## TASK INPUT
------

-- ==== Sys2Proof/Machine/PowerCtl.lean ====
section
/-! DEFINITION. Power control of a chip: the meters, the limiter, Gust, share gating, droop, thermal limits, Lockstep, conflicts,
POWER_CALIBRATE; and the allotments of the Ndevas (12 R301 to R329). -/
namespace Sys2Proof.Machine

/-! ## The policy in force and the clocks -/

def Ctx.pol (x : Ctx) : Mem := x.act.power
def Ctx.lockstep (x : Ctx) : Bool := ppLockstep x.pol
def Ctx.mhz (x : Ctx) (d : Nat) : Nat := (x.die d).mhz

/-- Set a die's array clock. Only a level 1 to 3 control sets it below F_MIN (12 R307, R310). -/
def Ctx.setMhz (x : Ctx) (d f : Nat) : Ctx := x.setDie d { x.die d with mhz := f, low := decide (f < ppFMin x.pol) }
def Ctx.active (x : Ctx) : Bool := x.chip.boot.pstate == .active

/-- All four dies at one frequency. -/
def Ctx.setAll (x : Ctx) (f : Nat) : Ctx := (List.range 4).foldl (fun x d => x.setMhz d f) x

/-- The lowest frequency of the four dies. -/
def Ctx.lowest (x : Ctx) : Nat := (List.range 4).foldl (fun m d => min m (x.mhz d)) 2100

/-- The target frequency of a die (12 R310). -/
def Ctx.target (x : Ctx) : Nat := if x.lockstep then ppFLock x.pol else ppFMax x.pol

/-- A thermal throttle or a droop storm keeps die `d` from being raised (12 R314, R316). -/
def Ctx.dieHeld (x : Ctx) (d : Nat) : Bool := ([d, 4, 13].any fun g => x.chip.power.throttled.contains g) || (x.die d).storm

/-- The frequency of a Lockstep break as the chip reports it at once to the Ndevas (12 R321). -/
def Ctx.reportBreak (x : Ctx) (f : Nat) : Ctx := ((x.count 0x0A 0 9 1).event 0x0B06 0 f).emit (.lockReport x.c f)

/-- A level 1 to 3 control has lowered a die of a Lockstep chip below F_LOCK: the others follow, and the break is reported
(12 R321). -/
def Ctx.lockBreak (x : Ctx) : Ctx :=
  let f := x.lowest
  if !x.lockstep || !x.active || decide (ppFLock x.pol ≤ f) then x
  else
    let new := x.chip.power.broken.isNone
    let x := (x.setAll f).onPower fun p => { p with broken := some f }
    if new then x.reportBreak f else x

/-- A level 1 to 3 control acts: a quiet window in which it does is spoilt (12 R327). -/
def Ctx.controlActs (x : Ctx) : Ctx := x.onQuiet fun w => { w with control := true }

/-- Lower dies by `n` MHz, not below the clock's range; a level 1 to 3 control. -/
def Ctx.lowerDies (x : Ctx) (l : List Nat) (n : Nat) : Ctx :=
  let y := l.foldl (fun x d => x.setMhz d (max 600 (x.mhz d - n))) x
  if l.any fun d => decide (y.mhz d < x.mhz d) then y.controlActs.lockBreak else y

/-! ## Meters, the modelled static power, and the fast limit (12 R301, R313, R324) -/

/-- The running averages of INPUT in mW, over 1,000 samples and over 10 (R310, R313). -/
def Power.avg1ms (p : Power) : Nat := p.sum1ms / 1000
def Power.sum10us (p : Power) : Nat := (p.samples.take 10).sum

/-- The input power that a power state other than Active allows, in mW (02 R57). -/
def PState.limit : PState → Nat
  | .off => 0
  | .booting | .resetting => 400000
  | .active => 2200000
  | .idle => 260000
  | .dormant => 85000

/-- A meter of range `top` reads `v` mW. -/
def inRange (top v : Nat) : Nat := min top v

/-- The meters as they can read: within their ranges, and INPUT within the limit of the power state and its accuracy (R301, 02
R57). -/
def Ctx.readMeters (x : Ctx) (m : Meters) : List Nat :=
  let limit := x.chip.boot.pstate.limit
  [min (limit + 15 * limit / 1000 + 3000) (inRange 2200000 m.input)] ++ ((List.range 4).map fun d => inRange 800000 (m.dies.getD d 0)) ++
    [inRange 400000 m.iod, inRange 500000 m.hbm]

/-- Units of 2^-84 J in a joule. -/
def joule : Nat := 2 ^ 84

/-- 1.03^(Tj - 60) as a ratio. -/
def leakage (tj : Nat) : Nat × Nat := if 60 ≤ tj then (103 ^ (tj - 60), 100 ^ (tj - 60)) else (100 ^ (60 - tj), 103 ^ (60 - tj))

/-- The modelled static energy of a rail in 1 µs, in units of 2^-84 J: 45 W × (V ÷ 0.80 V)³ × 1.03^(Tj - 60) of a die, 110 W of the
I/O die, 5 W of each of eight HBM stacks; V ÷ 0.80 V is (8,750 + 3f) ÷ 14,000 (R324). -/
def Ctx.staticStep (x : Ctx) (r : Nat) : Nat :=
  let l := leakage (x.chip.power.temps.getD r 0)
  if r < 4 then 45 * (8750 + 3 * x.mhz r) ^ 3 * l.1 * joule / (14000 ^ 3 * l.2 * 1000000)
  else (if r = 4 then 110 else 40) * joule / 1000000

/-- Two lists of amounts added. -/
def plus (a b : List Nat) : List Nat := List.zipWith (· + ·) a b

/-- A sample of the meters, which stands for 1 µs: into the running average, the report of the interval, and the energy of the next
split, or of the Lull (R301, R309, R323; 13 R345). -/
def Ctx.takeSample (x : Ctx) (l : List Nat) : Ctx :=
  let input := l.headD 0
  let stat := (List.range 6).map x.staticStep
  let lull := x.frozen
  x.onPower fun p =>
    { p with
      samples := (input :: p.samples).take 1000, sum1ms := p.sum1ms + input - p.samples.getD 999 0
      repSum := p.repSum + input, repCount := p.repCount + 1
      lullMet := if lull then p.lullMet + 2 ^ 20 * input else p.lullMet
      met := if lull then p.met else plus p.met l
      stat := if lull then p.stat else plus p.stat stat }

def Ctx.powerSample (x : Ctx) (m : Meters) : Ctx :=
  if x.chip.boot.rails ≠ .up then x
  else
    let x := x.takeSample (x.readMeters m)
    if decide (19000000 < x.chip.power.sum10us) && !x.chip.power.fastLimit then
      ((x.onPower fun p => { p with fastLimit := true }).controlActs).count 0x0A 0 6 1
    else x

def execPowerSample (c : Fin 8) (m : Meters) (s : State) : Res := chipNext c (·.powerSample m) s

def execFastLimitRelease (c : Fin 8) (s : State) : Res := chipNext c (·.onPower fun p => { p with fastLimit := false }) s

/-! ## Wait fractions (12 R309) -/

/-- DIE_WAIT and the array cycles of dies 0 to 3. -/
def Ctx.dieWaits (x : Ctx) : List Nat := (List.range 4).map fun d => x.ctr 0x0B d 0
def Ctx.dieClocks (x : Ctx) : List Nat := (List.range 4).map fun d => tget 0 x.chip.ledger.clocks d

/-- DIE_WAIT ÷ array cycles between two readings, in thousandths; `none` where the die had no array cycle. -/
def waitFraction (way : Rounding) (w0 w1 c0 c1 : Nat) : Option Nat :=
  if c1 ≤ c0 then none else some (min 1000 (way.div (1000 * 4000 * ((w1 + 2 ^ 48 - w0) % 2 ^ 48)) (c1 - c0)))

/-- The wait fraction of a die over the last 1 ms, from the oldest limiter step in it. -/
def Ctx.recentWait (x : Ctx) (way : Rounding) (d : Nat) : Nat :=
  match (x.chip.power.waitLog.filter fun e => decide (x.now ≤ e.1 + 1000000)).getLast? with
  | none => 0
  | some e => (waitFraction way (e.2.1.getD d 0) (x.ctr 0x0B d 0) (e.2.2.getD d 0) (tget 0 x.chip.ledger.clocks d)).getD 0

/-- The limiter notes the counts of this moment. -/
def Ctx.noteWaits (x : Ctx) : Ctx :=
  let w := x.dieWaits
  let c := x.dieClocks
  x.onPower fun p => { p with waitLog := (x.now, w, c) :: p.waitLog.filter fun e => decide (x.now ≤ e.1 + 1000000) }

/-! ## The limiter and Gust (12 R310, R311) -/

/-- The die that `better` prefers to every other of a list, the first on a tie. -/
def pickDie (better : Nat → Nat → Bool) : List Nat → Option Nat
  | [] => none
  | d :: r => some (r.foldl (fun m e => if better e m then e else m) d)

/-- A Gust window may start. -/
def Ctx.gustMay (x : Ctx) : Bool :=
  let p := x.chip.power
  ppGust x.pol && decide (p.a < p.p) && p.gust.isNone && ((List.range 4).all fun d => decide (p.temps.getD d 0 ≤ 85)) &&
    !p.hold && !x.frozen && !p.ndevasLost && decide (p.lockout ≤ x.now)

/-- A Gust window opens; its order wakes a chip that it names (02 R60). -/
def Ctx.openGust (x : Ctx) : Ctx :=
  (((x.onPower fun p => { p with gust := some x.now }).controlActs).count 0x0A 0 4 1).wakeEvent

/-- The limiter may move die `d` again: one step per die per 20 µs. -/
def Ctx.mayStep (x : Ctx) (d : Nat) : Bool := decide ((x.die d).nextStep ≤ x.now)

/-- One step of the limiter at a die. -/
def Ctx.stepDie (x : Ctx) (d f : Nat) : Ctx :=
  let y := x.setMhz d f
  y.setDie d { y.die d with nextStep := x.now + 20000 }

/-- Lower the die with the highest wait fraction, the lowest index on a tie; below F_MIN only above P_n, which is a level 3
action. -/
def Ctx.limitDown (x : Ctx) (way : Rounding) : Ctx :=
  let p := x.chip.power
  let above := decide (1000 * p.p < p.avg1ms)
  let floor := if above then 600 else ppFMin x.pol
  match pickDie (fun e m => decide (x.recentWait way m < x.recentWait way e))
      ((List.range 4).filter fun d => decide (floor < x.mhz d) && x.mayStep d) with
  | none => x
  | some d =>
    if x.gustMay then x.openGust
    else
      let f := max floor (x.mhz d - 25)
      (if f < ppFMin x.pol then x.controlActs else x).stepDie d f

/-- Raise the die with the lowest wait fraction, the highest index on a tie. -/
def Ctx.limitUp (x : Ctx) (way : Rounding) : Ctx :=
  match pickDie (fun e m => decide (x.recentWait way e ≤ x.recentWait way m))
      ((List.range 4).filter fun d => decide (x.mhz d < x.target) && !x.dieHeld d && x.mayStep d) with
  | none => x
  | some d => x.stepDie d (min x.target (x.mhz d + 25))

/-- Bring the dies inside the window of a policy that has changed; a die that a level 1 to 3 control has lowered below it is raised
step by step (12 R306, R307, R310). -/
def Ctx.intoWindow (x : Ctx) : Ctx :=
  (List.range 4).foldl (fun x d =>
    let f := min (x.mhz d) (ppFMax x.pol)
    if (x.die d).low || x.dieHeld d then (if x.mhz d = f then x else x.setMhz d f)
    else if x.mhz d = max f (ppFMin x.pol) then x else x.setMhz d (max f (ppFMin x.pol))) x

/-- Lockstep: F_LOCK, or the frequency of an order; the lowest die while a control holds one down (12 R321). -/
def Ctx.lockTick (x : Ctx) : Ctx :=
  let p := x.chip.power
  let f := match p.order with | some f => min f (ppFLock x.pol) | none => ppFLock x.pol
  if 1000 * p.p < p.avg1ms then
    if (List.range 4).all x.mayStep then
      (List.range 4).foldl (fun y d => y.setDie d { y.die d with nextStep := x.now + 20000 }) (x.lowerDies [0, 1, 2, 3] 25)
    else x
  else if (List.range 4).any x.dieHeld then x.setAll (min x.lowest f)
  else if p.broken.isSome ∧ 970 * p.p ≤ p.avg1ms then x
  else (x.setAll f).onPower fun p => { p with broken := none }

/-- One step of the limiter. -/
def Ctx.limiterStep (x : Ctx) (way : Rounding) : Ctx :=
  let p := x.chip.power
  if !x.active then x
  else if x.lockstep then x.lockTick
  else if x.frozen then (if 1000 * p.p < p.avg1ms then x.limitDown way else x)
  else
    let x := (x.onPower fun p => { p with broken := none }).intoWindow
    let l := if p.gust.isSome then p.p else p.a
    if 990 * l < p.avg1ms then x.limitDown way else if p.avg1ms < 970 * l then x.limitUp way else x

def Ctx.limiterTick (x : Ctx) (way : Rounding) : Ctx := (x.limiterStep way).noteWaits

def execLimiterTick (c : Fin 8) (way : Rounding) (s : State) : Res := chipNext c (·.limiterTick way) s

/-- The condition that ends a Gust window holds. -/
def Ctx.gustOver (x : Ctx) (why : GustEnd) : Bool :=
  let p := x.chip.power
  match why with
  | .tenMs => match p.gust with | some t => decide (t + 10000000 ≤ x.now) | none => false
  | .belowAllotment => decide (p.avg1ms < 970 * p.a)
  | .lull => x.frozen
  | .throttle => !p.throttled.isEmpty
  | .noHeadroom => decide (p.p ≤ p.a)

def execGustWindowEnd (c : Fin 8) (why : GustEnd) (s : State) : Res :=
  chipNext c (fun x => onlyIf (x.gustOver why) Ctx.endGust x) s

/-! ## Share gating (12 R312) -/

/-- The energy of Super `u`: measured (`val` 0) or modelled (1), over its own accumulators and its queue pairs. -/
def Ctx.superEnergy (x : Ctx) (u val : Nat) : Nat :=
  x.ctr 0x10 u val + x.ctr 0x10 u (2 + val) +
    (((List.range 64).filter fun q => q != 0 && (x.qp q).live && (x.qp q).super == u).map fun q => x.ctr 0x0F q val).sum

/-- The limiter holds a die below its target. -/
def Ctx.limiting (x : Ctx) : Bool := !x.lockstep && x.active && (List.range 4).any fun d => decide (x.mhz d < x.target) && !x.dieHeld d

/-- The hold time of a Super after 1 ms over its share, or not. -/
def nextHold (above : Bool) (h : Nat) : Nat :=
  if above then (if h = 0 then 64 else min 8192 (2 * h)) else if h / 2 < 64 then 0 else h / 2

/-- The measured attribution of Super `u` since the last share-gating step exceeds SHARE × L: its energy in units of 2^-20 J
over the nanoseconds gone by, against hundredths of a percent of L watts. The accumulators show whole units: `way` says whether the
part of a unit that they do not show counts as none or as one. -/
def Ctx.overShare (x : Ctx) (way : Rounding) (u : Nat) : Bool :=
  let p := x.chip.power
  let l := if p.gust.isSome then p.p else p.a
  decide (ppShare x.pol u * l * 2 ^ 20 * (x.now - p.shareAt) < 10000 * 1000000000 * (way.more + x.superEnergy u 0 - p.shareBase.getD u 0))

/-- Super `u` is held above its share while the limiter limits. -/
def Ctx.shareAbove (x : Ctx) (way : Rounding) (u : Nat) : Bool := x.limiting && superDefined x.act.superMap u && x.overShare way u

/-- The hold time of every Super after its millisecond. -/
def Ctx.nextHolds (x : Ctx) (way : Rounding) (t : Tab Nat) : Tab Nat :=
  (List.range 8).foldl (fun t u => tupd 0 t u (nextHold (x.shareAbove way u))) t

def Ctx.shareTick (x : Ctx) (way : Rounding) : Ctx :=
  if x.frozen then x
  else x.onPower fun p =>
    { p with
      holdTime := x.nextHolds way p.holdTime
      shareAt := x.now
      shareBase := (List.range 8).map fun u => x.superEnergy u 0 }

def execShareGatingTick (c : Fin 8) (way : Rounding) (s : State) : Res := chipNext c (·.shareTick way) s

/-! ## Droop (01 R41, 12 R314) -/

def Ctx.droop (x : Ctx) (d : Nat) : Ctx :=
  if x.chip.boot.rails ≠ .up then x
  else
    let v := x.die d
    let l := within x.now 1000000 v.droops ++ [x.now]
    let x := ((x.setDie d { v with stretched := true, droops := l }).count 0x0B d 2 1).controlActs
    if decide (1000 < l.length) && !v.storm then
      ((x.setDie d { x.die d with storm := true, stormCut := min 100 (v.mhz - 600) }).lowerDies [d] 100).event 0x0B04 0 d
    else x

def execDroopDetect (c : Fin 8) (die : Fin 4) (s : State) : Res := chipNext c (·.droop die) s

def execDroopRecovery (c : Fin 8) (die : Fin 4) (s : State) : Res :=
  chipNext c (fun x => x.setDie die { x.die die with stretched := false }) s

/-- What a droop storm has lowered is given back, up to the target; the dies of a Lockstep chip are raised together (R321). -/
def Ctx.stormEnd (x : Ctx) (d : Nat) : Ctx :=
  let v := x.die d
  if v.storm then
    let y := x.setDie d { v with storm := false, stormCut := 0 }
    if x.lockstep then y else y.setMhz d (max v.mhz (min x.target (v.mhz + v.stormCut)))
  else x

------

Of the entries listed above, reproduce only the lines starting at the line containing "def Ctx.overShare (x" and ending at the line containing "decide (ppShare x.pol". Include both, exactly as they stand.

## WRITTEN SOLUTION
def Ctx.overShare (x : Ctx) (way : Rounding) (u : Nat) : Bool :=
  let p := x.chip.power
  let l := if p.gust.isSome then p.p else p.a
  decide (ppShare x.pol u * l * 2 ^ 20 * (x.now - p.shareAt) < 10000 * 1000000000 * (way.more + x.superEnergy u 0 - p.shareBase.getD u 0))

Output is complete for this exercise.